When President Obama meets with British Prime Minister David Cameron in London, they should focus on the two wars that involve both the U.S. and British militaries (Afghanistan and Libya). But these discussions will take place in the context of diminishing British military capability.
At a time when the United States should be shedding some of the burdens of policing the globe, and encouraging other countries to step forward to defend themselves, the British are moving in the opposite direction. They are cutting their military, and tacitly becoming more dependent upon U.S. power. The end result will be a United Kingdom that is less able to assist us in the future.
The United States today spends far more on its military than does the United Kingdom, and the gap is likely to grow. This is sure to have an impact on the U.S.-UK relationship.
The number of British troops, ships and planes that are available for missions has dropped and will continue to if Cameron pushes through significant cuts in British military spending.
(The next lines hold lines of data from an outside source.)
theorem kept_ledgerSecond {s0 s : State} (h : Kept s0 s) : ∀ x0, Kept s0 (ledgerSecond s x0) := by
  intro x0
  unfold ledgerSecond
  extract_lets -merge -useContext -underBinder s1_1 low_2 cycle_3 s2_4 s3_5 known_6 gps_7 s4_8 leaps_9
  have h_s1_1 : Kept s0 s1_1 := by
    unfold s1_1
    repeat' first | (with_reducible assumption) | (with_reducible apply kept_ledAdd48)
  try clear_value s1_1
  try clear_value low_2
  try clear_value cycle_3
  have h_s2_4 : Kept s0 s2_4 := by
    unfold s2_4
    apply kept_ite
    · repeat' first | (with_reducible assumption) | (with_reducible apply kept_ledAdd)
    · assumption
  try clear_value s2_4
  have h_s3_5 : Kept s0 s3_5 := by
    unfold s3_5
    repeat' first | (with_reducible assumption) | (with_reducible apply kept_setStore) | (with_reducible apply kept_ite) | simp only [kept_mk_iff] | split
  try clear_value s3_5
  try clear_value known_6
  try clear_value gps_7
  have h_s4_8 : Kept s0 s4_8 := by
    unfold s4_8
    apply kept_ite
    · repeat' first | (with_reducible assumption) | (with_reducible apply kept_setLed64)
    · assumption
  try clear_value s4_8
  try clear_value leaps_9
  repeat' first | (with_reducible assumption) | (with_reducible apply kept_setLed) | (with_reducible apply kept_setLed64) | simp only [kept_mk_iff] | dsimp only | intro _ _ _ | (with_reducible apply keptP_mk) | (with_reducible apply keptQ_mk)

theorem kept_execLedgerSecondUpdate {s0 s : State} (h : Kept s0 s) : ∀ x0, ∃ t, execLedgerSecondUpdate x0 s = .next t ∧ Kept s0 t := by
  intro x0
  refine ⟨_, rfl, ?_⟩
  extract_lets -merge -useContext -underBinder s1_1
  have h_s1_1 : Kept s0 s1_1 := by
    unfold s1_1
    repeat' first | (with_reducible assumption) | (with_reducible apply kept_setTh) | simp only [kept_mk_iff]
  try clear_value s1_1
  apply kept_ite
  · repeat' first | (with_reducible assumption) | (with_reducible apply kept_ledgerSecond)
  · assumption

theorem kept_execLedgerPeriodicWrite {s0 s : State} (h : Kept s0 s) : ∃ t, execLedgerPeriodicWrite s = .next t ∧ Kept s0 t := by
  refine ⟨_, rfl, ?_⟩
  apply kept_ite
  · repeat' first | (with_reducible assumption) | (with_reducible apply kept_writeLedger)
  · assumption

theorem kept_journalRead {s0 s : State} (h : Kept s0 s) : ∀ x0, KeptD s0 (journalRead x0 s) := by
  intro x0
  unfold journalRead
  extract_lets -merge -useContext -underBinder w_1 maxb_2 typ_3
  try clear_value w_1
  try clear_value maxb_2
  try clear_value typ_3
  apply keptD_ite
  · repeat' first | (with_reducible assumption) | (with_reducible apply kept_done) | (with_reducible apply kept_done)
  · apply keptD_ite
    · repeat' first | (with_reducible assumption) | (with_reducible apply kept_done) | (with_reducible apply kept_done)
    · repeat' first | (with_reducible assumption) | (with_reducible apply kept_doneW) | (with_reducible apply kept_doneW)
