theorem kept_execIdCertRead {s0 s : State} (h : Kept s0 s) : ∀ x0, ∃ t, execIdCertRead x0 s = .next t ∧ Kept s0 t := by
  intro x0
  refine ⟨_, rfl, ?_⟩
  repeat' first | (with_reducible assumption) | (with_reducible apply kept_runCommand)

theorem kept_execAttestQuote {s0 s : State} (h : Kept s0 s) : ∀ x0, ∃ t, execAttestQuote x0 s = .next t ∧ Kept s0 t := by
  intro x0
  refine ⟨_, rfl, ?_⟩
  repeat' first | (with_reducible assumption) | (with_reducible apply kept_runCommand)

theorem kept_execAttestLog {s0 s : State} (h : Kept s0 s) : ∀ x0 x1, ∃ t, execAttestLog x0 x1 s = .next t ∧ Kept s0 t := by
  intro x0 x1
  refine ⟨_, rfl, ?_⟩
  repeat' first | (with_reducible assumption) | (with_reducible apply kept_runCommand)

theorem kept_execOwnerKeyInstall {s0 s : State} (h : Kept s0 s) : ∀ x0, ∃ t, execOwnerKeyInstall x0 s = .next t ∧ Kept s0 t := by
  intro x0
  refine ⟨_, rfl, ?_⟩
  repeat' first | (with_reducible assumption) | (with_reducible apply kept_runCommand)

theorem kept_execDebugUnlockChallenge {s0 s : State} (h : Kept s0 s) : ∀ x0, ∃ t, execDebugUnlockChallenge x0 s = .next t ∧ Kept s0 t := by
  intro x0
  refine ⟨_, rfl, ?_⟩
  repeat' first | (with_reducible assumption) | (with_reducible apply kept_runCommand)

theorem kept_execDebugUnlockOpen {s0 s : State} (h : Kept s0 s) : ∀ x0, ∃ t, execDebugUnlockOpen x0 s = .next t ∧ Kept s0 t := by
  intro x0
  refine ⟨_, rfl, ?_⟩
  repeat' first | (with_reducible assumption) | (with_reducible apply kept_runCommand)

theorem kept_execDebugUnlockClose {s0 s : State} (h : Kept s0 s) : ∀ x0, ∃ t, execDebugUnlockClose x0 s = .next t ∧ Kept s0 t := by
  intro x0
  refine ⟨_, rfl, ?_⟩
  repeat' first | (with_reducible assumption) | (with_reducible apply kept_runCommand)

theorem kept_execDiagSessionChallenge {s0 s : State} (h : Kept s0 s) : ∀ x0, ∃ t, execDiagSessionChallenge x0 s = .next t ∧ Kept s0 t := by
  intro x0
  refine ⟨_, rfl, ?_⟩
  repeat' first | (with_reducible assumption) | (with_reducible apply kept_runCommand)

theorem kept_execDiagSessionOpen {s0 s : State} (h : Kept s0 s) : ∀ x0, ∃ t, execDiagSessionOpen x0 s = .next t ∧ Kept s0 t := by
  intro x0
  refine ⟨_, rfl, ?_⟩
  repeat' first | (with_reducible assumption) | (with_reducible apply kept_runCommand)

theorem kept_execDiagSessionClose {s0 s : State} (h : Kept s0 s) : ∀ x0, ∃ t, execDiagSessionClose x0 s = .next t ∧ Kept s0 t := by
  intro x0
  refine ⟨_, rfl, ?_⟩
  repeat' first | (with_reducible assumption) | (with_reducible apply kept_runCommand)

theorem kept_execEventSinkSet {s0 s : State} (h : Kept s0 s) : ∀ x0, ∃ t, execEventSinkSet x0 s = .next t ∧ Kept s0 t := by
  intro x0
  refine ⟨_, rfl, ?_⟩
  repeat' first | (with_reducible assumption) | (with_reducible apply kept_runCommand)

theorem kept_execEventEnable {s0 s : State} (h : Kept s0 s) : ∀ x0, ∃ t, execEventEnable x0 s = .next t ∧ Kept s0 t := by
  intro x0
  refine ⟨_, rfl, ?_⟩
  repeat' first | (with_reducible assumption) | (with_reducible apply kept_runCommand)

theorem kept_execEventStatus {s0 s : State} (h : Kept s0 s) : ∀ x0, ∃ t, execEventStatus x0 s = .next t ∧ Kept s0 t := by
  intro x0
  refine ⟨_, rfl, ?_⟩
  repeat' first | (with_reducible assumption) | (with_reducible apply kept_runCommand)

theorem kept_execPatternImageReadDone {s0 s : State} (h : Kept s0 s) : ∀ x0 x1, ∃ t, execPatternImageReadDone x0 x1 s = .next t ∧ Kept s0 t := by
  intro x0 x1
  unfold execPatternImageReadDone
  refine ⟨_, rfl, ?_⟩
  repeat' first | (with_reducible assumption) | (with_reducible apply kept_settled) | (with_reducible apply kept_settle) | (with_reducible apply kept_patternRead)

end Sys2Proof.Machine
end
He has proposed actual cuts, not the slowing in the rate of growth that Obama and Defense Secretary Gates have presided over so far.
The special relationship has been cemented by the numerous occasions in which British and American leaders have cooperated to address common security challenges. The most important of these involve U.S. and British troops fighting side by side.
But shrinking British defense spending could strain the relationship. The goodwill that has prevailed between the two countries could be in jeopardy, and Americans may find it harder to look upon the Brits as the “good” ally, the one that sticks by us through thick and thin. And if the American public grows disenchanted with British contributions to U.S.-led military missions, the British public may then hold less generally positive opinions of the United States.